-- ==== Sys2Proof/Machine/SAlu.lean ====
section
/-! DEFINITION. SALU, base major 19 (R54), and SLI. -/

namespace Sys2Proof.Machine

/-- SALU ADD (R330). -/
def execAddSalu (f : SsF) (s : State) : Host.Outcome State Fault Refusal :=
  runZha 4 (salu2 (baseForm f.stall) f.sd.toNat f.sd.toNat (.reg f.sa.toNat) (· + ·)) s

/-- SALU SUB (R412). -/
def execSubSalu (f : SsF) (s : State) : Host.Outcome State Fault Refusal :=
  runZha 4 (salu2 (baseForm f.stall) f.sd.toNat f.sd.toNat (.reg f.sa.toNat) (· - ·)) s

/-- SALU MUL (R381). -/
def execMulSalu (f : SsF) (s : State) : Host.Outcome State Fault Refusal :=
  runZha 4 (salu2 (baseForm f.stall) f.sd.toNat f.sd.toNat (.reg f.sa.toNat) (· * ·)) s

/-- SALU AND (R331). -/
def execAndSalu (f : SsF) (s : State) : Host.Outcome State Fault Refusal :=
  runZha 4 (salu2 (baseForm f.stall) f.sd.toNat f.sd.toNat (.reg f.sa.toNat) (· &&& ·)) s

/-- SALU OR (R387). -/
def execOrSalu (f : SsF) (s : State) : Host.Outcome State Fault Refusal :=
  runZha 4 (salu2 (baseForm f.stall) f.sd.toNat f.sd.toNat (.reg f.sa.toNat) (· ||| ·)) s

/-- SALU XOR (R387). -/
def execXorSalu (f : SsF) (s : State) : Host.Outcome State Fault Refusal :=
  runZha 4 (salu2 (baseForm f.stall) f.sd.toNat f.sd.toNat (.reg f.sa.toNat) (· ^^^ ·)) s

/-- SALU SHL (R403). -/
def execShlSalu (f : SsF) (s : State) : Host.Outcome State Fault Refusal :=
  runZha 4 (salu2 (baseForm f.stall) f.sd.toNat f.sd.toNat (.reg f.sa.toNat) wordShl) s

/-- SALU SHR, logical (R403). -/
def execShrSalu (f : SsF) (s : State) : Host.Outcome State Fault Refusal :=
  runZha 4 (salu2 (baseForm f.stall) f.sd.toNat f.sd.toNat (.reg f.sa.toNat) wordShr) s

/-- SALU SRA, arithmetic (R403). -/
def execSraSalu (f : SsF) (s : State) : Host.Outcome State Fault Refusal :=
  runZha 4 (salu2 (baseForm f.stall) f.sd.toNat f.sd.toNat (.reg f.sa.toNat) wordSra) s

/-- SALU MIN, signed (R373). -/
def execMinSalu (f : SsF) (s : State) : Host.Outcome State Fault Refusal :=
  runZha 4 (salu2 (baseForm f.stall) f.sd.toNat f.sd.toNat (.reg f.sa.toNat) wordMin) s

/-- SALU MAX, signed (R373). -/
def execMaxSalu (f : SsF) (s : State) : Host.Outcome State Fault Refusal :=
  runZha 4 (salu2 (baseForm f.stall) f.sd.toNat f.sd.toNat (.reg f.sa.toNat) wordMax) s

/-- SALU MOV (R377). -/
def execMovSalu (f : SsF) (s : State) : Host.Outcome State Fault Refusal :=
  runZha 4 (salu1 (baseForm f.stall) f.sd.toNat f.sa.toNat id) s

/-- SALU NOT (R386). -/
def execNotSalu (f : SsF) (s : State) : Host.Outcome State Fault Refusal :=
  runZha 4 (salu1 (baseForm f.stall) f.sd.toNat f.sa.toNat (~~~ ·)) s

/-- SALU NEG (R385). -/
def execNegSalu (f : SsF) (s : State) : Host.Outcome State Fault Refusal :=
  runZha 4 (salu1 (baseForm f.stall) f.sd.toNat f.sa.toNat (0 - ·)) s

/-- SALU MULHI (R54, R382). -/
def execMulhiSalu (f : SsF) (s : State) : Host.Outcome State Fault Refusal :=
  runZha 4 (salu2 (baseForm f.stall) f.sd.toNat f.sd.toNat (.reg f.sa.toNat) wordMulhi) s

/-- SALU CLZ (R345). -/
def execClzSalu (f : SsF) (s : State) : Host.Outcome State Fault Refusal :=
  runZha 4 (salu1 (baseForm f.stall) f.sd.toNat f.sa.toNat wordClz) s

/-- SALU POPC (R393). -/
def execPopcSalu (f : SsF) (s : State) : Host.Outcome State Fault Refusal :=
  runZha 4 (salu1 (baseForm f.stall) f.sd.toNat f.sa.toNat wordPopc) s

/-- SLI: a sign-extended 14-bit immediate (R405). -/
def execSli (f : SiF) (s : State) : Host.Outcome State Fault Refusal :=
  runZha 4 (scalarOp (baseForm f.stall) f.sd.toNat [] fun _ => f.imm.signExtend 32) s

end Sys2Proof.Machine
end

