-- ==== Sys2Proof/Machine/XScalar.lean ====
section
/-! DEFINITION. XSCALAR minors 0-16 (R325). -/

namespace Sys2Proof.Machine

/-- XSCALAR ADD (R330). -/
def execAddXscalar (f : ScalarF) (s : State) : Host.Outcome State Fault Refusal :=
  runZha 8 (salu2 (xForm f.stall f.g) f.sd.toNat f.sa.toNat (scalarB f) (· + ·)) s

/-- XSCALAR SUB (R412). -/
def execSubXscalar (f : ScalarF) (s : State) : Host.Outcome State Fault Refusal :=
  runZha 8 (salu2 (xForm f.stall f.g) f.sd.toNat f.sa.toNat (scalarB f) (· - ·)) s

/-- XSCALAR MUL (R381). -/
def execMulXscalar (f : ScalarF) (s : State) : Host.Outcome State Fault Refusal :=
  runZha 8 (salu2 (xForm f.stall f.g) f.sd.toNat f.sa.toNat (scalarB f) (· * ·)) s

/-- XSCALAR AND (R331). -/
def execAndXscalar (f : ScalarF) (s : State) : Host.Outcome State Fault Refusal :=
  runZha 8 (salu2 (xForm f.stall f.g) f.sd.toNat f.sa.toNat (scalarB f) (· &&& ·)) s

/-- XSCALAR OR (R387). -/
def execOrXscalar (f : ScalarF) (s : State) : Host.Outcome State Fault Refusal :=
  runZha 8 (salu2 (xForm f.stall f.g) f.sd.toNat f.sa.toNat (scalarB f) (· ||| ·)) s

/-- XSCALAR XOR (R387). -/
def execXorXscalar (f : ScalarF) (s : State) : Host.Outcome State Fault Refusal :=
  runZha 8 (salu2 (xForm f.stall f.g) f.sd.toNat f.sa.toNat (scalarB f) (· ^^^ ·)) s

/-- XSCALAR SHL (R403). -/
def execShlXscalar (f : ScalarF) (s : State) : Host.Outcome State Fault Refusal :=
  runZha 8 (salu2 (xForm f.stall f.g) f.sd.toNat f.sa.toNat (scalarB f) wordShl) s

/-- XSCALAR SHR, logical (R403). -/
def execShrXscalar (f : ScalarF) (s : State) : Host.Outcome State Fault Refusal :=
  runZha 8 (salu2 (xForm f.stall f.g) f.sd.toNat f.sa.toNat (scalarB f) wordShr) s

/-- XSCALAR SRA, arithmetic (R403). -/
def execSraXscalar (f : ScalarF) (s : State) : Host.Outcome State Fault Refusal :=
  runZha 8 (salu2 (xForm f.stall f.g) f.sd.toNat f.sa.toNat (scalarB f) wordSra) s

/-- XSCALAR MIN, signed (R373). -/
def execMinXscalar (f : ScalarF) (s : State) : Host.Outcome State Fault Refusal :=
  runZha 8 (salu2 (xForm f.stall f.g) f.sd.toNat f.sa.toNat (scalarB f) wordMin) s

/-- XSCALAR MAX, signed (R373). -/
def execMaxXscalar (f : ScalarF) (s : State) : Host.Outcome State Fault Refusal :=
  runZha 8 (salu2 (xForm f.stall f.g) f.sd.toNat f.sa.toNat (scalarB f) wordMax) s

/-- XSCALAR MOV (R377). -/
def execMovXscalar (f : ScalarF) (s : State) : Host.Outcome State Fault Refusal :=
  runZha 8 (salu1 (xForm f.stall f.g) f.sd.toNat f.sa.toNat id) s

/-- XSCALAR NOT (R386). -/
def execNotXscalar (f : ScalarF) (s : State) : Host.Outcome State Fault Refusal :=
  runZha 8 (salu1 (xForm f.stall f.g) f.sd.toNat f.sa.toNat (~~~ ·)) s

/-- XSCALAR NEG (R385). -/
def execNegXscalar (f : ScalarF) (s : State) : Host.Outcome State Fault Refusal :=
  runZha 8 (salu1 (xForm f.stall f.g) f.sd.toNat f.sa.toNat (0 - ·)) s

/-- XSCALAR MULHI (R54, R382). -/
def execMulhiXscalar (f : ScalarF) (s : State) : Host.Outcome State Fault Refusal :=
  runZha 8 (salu2 (xForm f.stall f.g) f.sd.toNat f.sa.toNat (scalarB f) wordMulhi) s

/-- XSCALAR CLZ (R345). -/
def execClzXscalar (f : ScalarF) (s : State) : Host.Outcome State Fault Refusal :=
  runZha 8 (salu1 (xForm f.stall f.g) f.sd.toNat f.sa.toNat wordClz) s

/-- XSCALAR POPC (R393). -/
def execPopcXscalar (f : ScalarF) (s : State) : Host.Outcome State Fault Refusal :=
  runZha 8 (salu1 (xForm f.stall f.g) f.sd.toNat f.sa.toNat wordPopc) s

end Sys2Proof.Machine
end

Task brief
Collect the lines of the records that include the string "wordMin".

Exercise result
  runZha 4 (salu2 (baseForm f.stall) f.sd.toNat f.sd.toNat (.reg f.sa.toNat) wordMin) s
  runZha 8 (salu2 (xForm f.stall f.g) f.sd.toNat f.sa.toNat (scalarB f) wordMin) s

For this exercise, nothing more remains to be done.